/-- Write a completion record, to host memory or to device memory, and send the queue's vector when asked or when the
status is not ST_OK (R153). A virtual function's record that lies outside its windows writes no byte (R311; DEDUCED, log
151). -/
def cqWrite (d : Dev) (q : Nat) (v : Queue) (sq tag op st detail flags : Nat) (count : W64) (halted irq : Bool) : Dev :=
  let a := cqAddr v
  let bs := cqRecord v sq tag op st detail flags count halted
  let d := if !v.cqDev then hostWrite d v.owner a bs else if windowOk d v.owner a 32 true then memWrite d (localOf a) bs else d
  let d := qMod d q (fun v => { v with cqIdx := v.cqIdx + 1 })
  if (irq || st != stOk) && v.vector != 0xFFFF then msixSend d v.owner v.vector.toNat else d

/-! ### Halt (R154) -/

/-- A draining queue with nothing dispatched and not done is halted. -/
def qDrain (v : Queue) : Queue := if v.run = 2 ∧ v.running = [] then { v with run := 3 } else v

/-- A halting cause: only the first is recorded. Commands parsed and not dispatched are discarded, and the parse point,
the parse sequence and the command count go back. -/
def qHaltV (v : Queue) (cause st unit : Nat) (sq : W32) : Queue :=
  if v.run = 1 then
    let cnt := match v.parsed with
      | c :: _ => c.count
      | [] => v.count
    qDrain { v with run := 2, haltCause := cause, haltStatus := st, haltUnit := unit, haltSeq := sq,
                    reserved := v.reserved - v.parsed.length, parsed := [], parsePt := v.cons,
                    parseSeq := v.nextSeq, count := cnt, refetch := 0, backoff := false, waitRes := 0 }
  else v

/-- A command that fired break units is discarded and will be parsed again: a unit in count mode is armed again, unless it
is the one that caused the halt, and no unit counts the command twice (R124, R154; DEDUCED, log 152). -/
def unfire (q : Nat) (causes : List Nat) (d : Dev) (c : Cmd) : Dev :=
  (c.fired.filter (fun u => !causes.contains u)).foldl (fun d u =>
    let b := smGet break0 d.breaks u
    let d := if b.mode = 1 ∧ b.queue = q ∧ b.count = c.count.toNat then
        { d with breaks := smSet break0 d.breaks u { b with armed := true } } else d
    if b.action = 2 then qMod d q (fun v => { v with matched := v.matched ++ [(u, c.cseq)] }) else d) d

/-- DQ_PC_WAITCYC counts the cycles that the next command has waited on its tally, a free value (R158). -/
def waitCount (d : Dev) (q : Nat) (c : Cmd) : Dev :=
  if bits c.wait 14 2 = 0 then d else bump (pcAdd d (kQueue q + 1) (Config.freeCount d.freeIdx).toNat)

/-- Halt queue `q`: the next command's wait is over, and what was parsed is discarded. -/
def qHalt (d : Dev) (q cause st unit : Nat) (sq : W32) : Dev :=
  match qGet d q with
  | none => d
  | some v =>
    if v.run ≠ 1 then d
    else
      let d := v.parsed.foldl (unfire q (if cause = 2 then [unit] else [])) d
      let d := match v.parsed with
        | c :: _ => waitCount d q c
        | [] => d
      qMod d q (fun v => qHaltV v cause st unit sq)

/-- A record for a queue that halts with no command parsed: CQ_SEQ is the parse sequence (Table 5-13). -/
def qHaltNoCmd (d : Dev) (q : Nat) (v : Queue) (st detail : Nat) : Dev :=
  qHalt (cqWrite d q v v.parseSeq.toNat 0 0xFF st detail 0 v.count (v.run == 1) false) q 1 st 0 v.parseSeq

/-! ### Doorbells -/

/-- Distance from DQ_CONS to a producer index. -/
def bellDist (v : Queue) (prod : BitVec 24) : Nat := subMod (2 ^ 24) prod.toNat v.cons.toNat

/-- The reads of `n` units from unit index `u` on (R128): two where they wrap past the end of the ring. -/
def ringReads (v : Queue) (u n : Nat) : List (Nat × Nat) :=
  let i := u % 2 ^ v.k
  ([(v.ringBase.toNat + 64 * i, 64 * min n (2 ^ v.k - i)), (v.ringBase.toNat, 64 * (n - (2 ^ v.k - i)))]).filter (fun r => r.2 != 0)

/-- The front end reads units of the ring over the host link. -/
def ringFetch (d : Dev) (v : Queue) (u n : Nat) : Dev :=
  (ringReads v u n).foldl (fun d r => hostPut d (.memRead v.owner r.1 r.2)) d

/-- Units from the parse point to the doorbell held. -/
def unitsLeft (v : Queue) : Nat :=
  match v.bell with
  | some (b, _) => if bellDist v b = 0 then 0 else subMod (2 ^ 24) b.toNat v.parsePt.toNat
  | none => 0

/-- The front end may read the queue's units: it runs, no back-off is on, and a completion entry is free (R145, R153). -/
def mayFetch (v : Queue) : Bool := v.run == 1 && !v.backoff && cqFree v != 0

/-- Read what a doorbell, a restart or freed completion entries make ready: the units to the doorbell held. -/
def fetchFrom (d : Dev) (v : Queue) : Dev := if mayFetch v then ringFetch d v v.parsePt.toNat (unitsLeft v) else d

/-- Read the units that a new doorbell adds to those that `v` has read. -/
def fetchMore (d : Dev) (v w : Queue) : Dev :=
  if mayFetch w then ringFetch d w (v.parsePt.toNat + unitsLeft v) (unitsLeft w - unitsLeft v) else d

/-- HUB_DQ_DOORBELL (R143, R144): the units up to the doorbell are read (R145). -/
def doorbellDev (fn : Nat) (val : W64) (_o : Otp) (d : Dev) : Dev :=
  if !claimed d fn then d
  else
    let q := bits val.toNat 56 8
    let prod := BitVec.ofNat 24 (bits val.toNat 32 24)
    let sq := BitVec.ofNat 32 val.toNat
    match qGet d q with
    | none => d
    | some v =>
      if v.owner ≠ fn then d
      else
        let n := bellDist v prod
        let held := match v.bell with
          | some (b, _) => bellDist v b
          | none => 0
        if n = 0 ∨ n ≤ held then d
        else if 2 ^ v.k < n then
          if v.run = 1 then qHaltNoCmd d q v stDbRange 0 else d
        else
          let w := { v with bell := some (prod, sq) }
          fetchMore (qSet d q w) v w

/-- HUB_DQ_DOORBELL. -/
def execHubDqDoorbell (fn : Nat) (val : W64) (s : State) : Host.Outcome State Fault Refusal :=
  runDev (doorbellDev fn val) s

/-- HUB_DQ_CQ_DOORBELL (R153). -/
def cqDoorbellDev (fn : Nat) (val : W64) (_o : Otp) (d : Dev) : Dev :=
  if !claimed d fn then d
  else
    let q := bits val.toNat 56 8
    let cons := BitVec.ofNat 24 val.toNat
    match qGet d q with
    | none => d
    | some v =>
      if v.owner ≠ fn then d
      else
        let n := subMod (2 ^ 24) cons.toNat v.cqCons.toNat
        if 1 ≤ n ∧ n ≤ subMod (2 ^ 24) v.cqIdx.toNat v.cqCons.toNat then
          let w := { v with cqCons := cons }
          let w := { w with cqFull := w.cqFull && cqFree w == 0 }
          let d := qSet d q w
          if cqFree v = 0 then fetchFrom d w else d
        else d

/-- HUB_DQ_CQ_DOORBELL. -/
def execHubDqCqDoorbell (fn : Nat) (val : W64) (s : State) : Host.Outcome State Fault Refusal :=
  runDev (cqDoorbellDev fn val) s

/-! ### Parse checks (Table 5-11) -/

/-- Whether an opcode is defined (Table 5-4). -/
def opDefined (op : Nat) : Bool :=
  [0x00, 0x01, 0x02, 0x03, 0x04, 0x05, 0x20, 0x21, 0x22, 0x28, 0x30, 0x31, 0x32, 0x38, 0x40].contains op ||
    (decide (0x10 ≤ op) && decide (op ≤ 0x17))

> **WHAT IS REQUIRED**: Of the entries above, transcribe exactly those lines that fall between the line containing "if 1 ≤ n ∧ n" and the line containing "def opDefined (op", together with those two lines.

> **RESPONSE AREA**:
        if 1 ≤ n ∧ n ≤ subMod (2 ^ 24) v.cqIdx.toNat v.cqCons.toNat then
          let w := { v with cqCons := cons }
          let w := { w with cqFull := w.cqFull && cqFree w == 0 }
          let d := qSet d q w
          if cqFree v = 0 then fetchFrom d w else d
        else d

/-- HUB_DQ_CQ_DOORBELL. -/
def execHubDqCqDoorbell (fn : Nat) (val : W64) (s : State) : Host.Outcome State Fault Refusal :=
  runDev (cqDoorbellDev fn val) s

/-! ### Parse checks (Table 5-11) -/

/-- Whether an opcode is defined (Table 5-4). -/
def opDefined (op : Nat) : Bool :=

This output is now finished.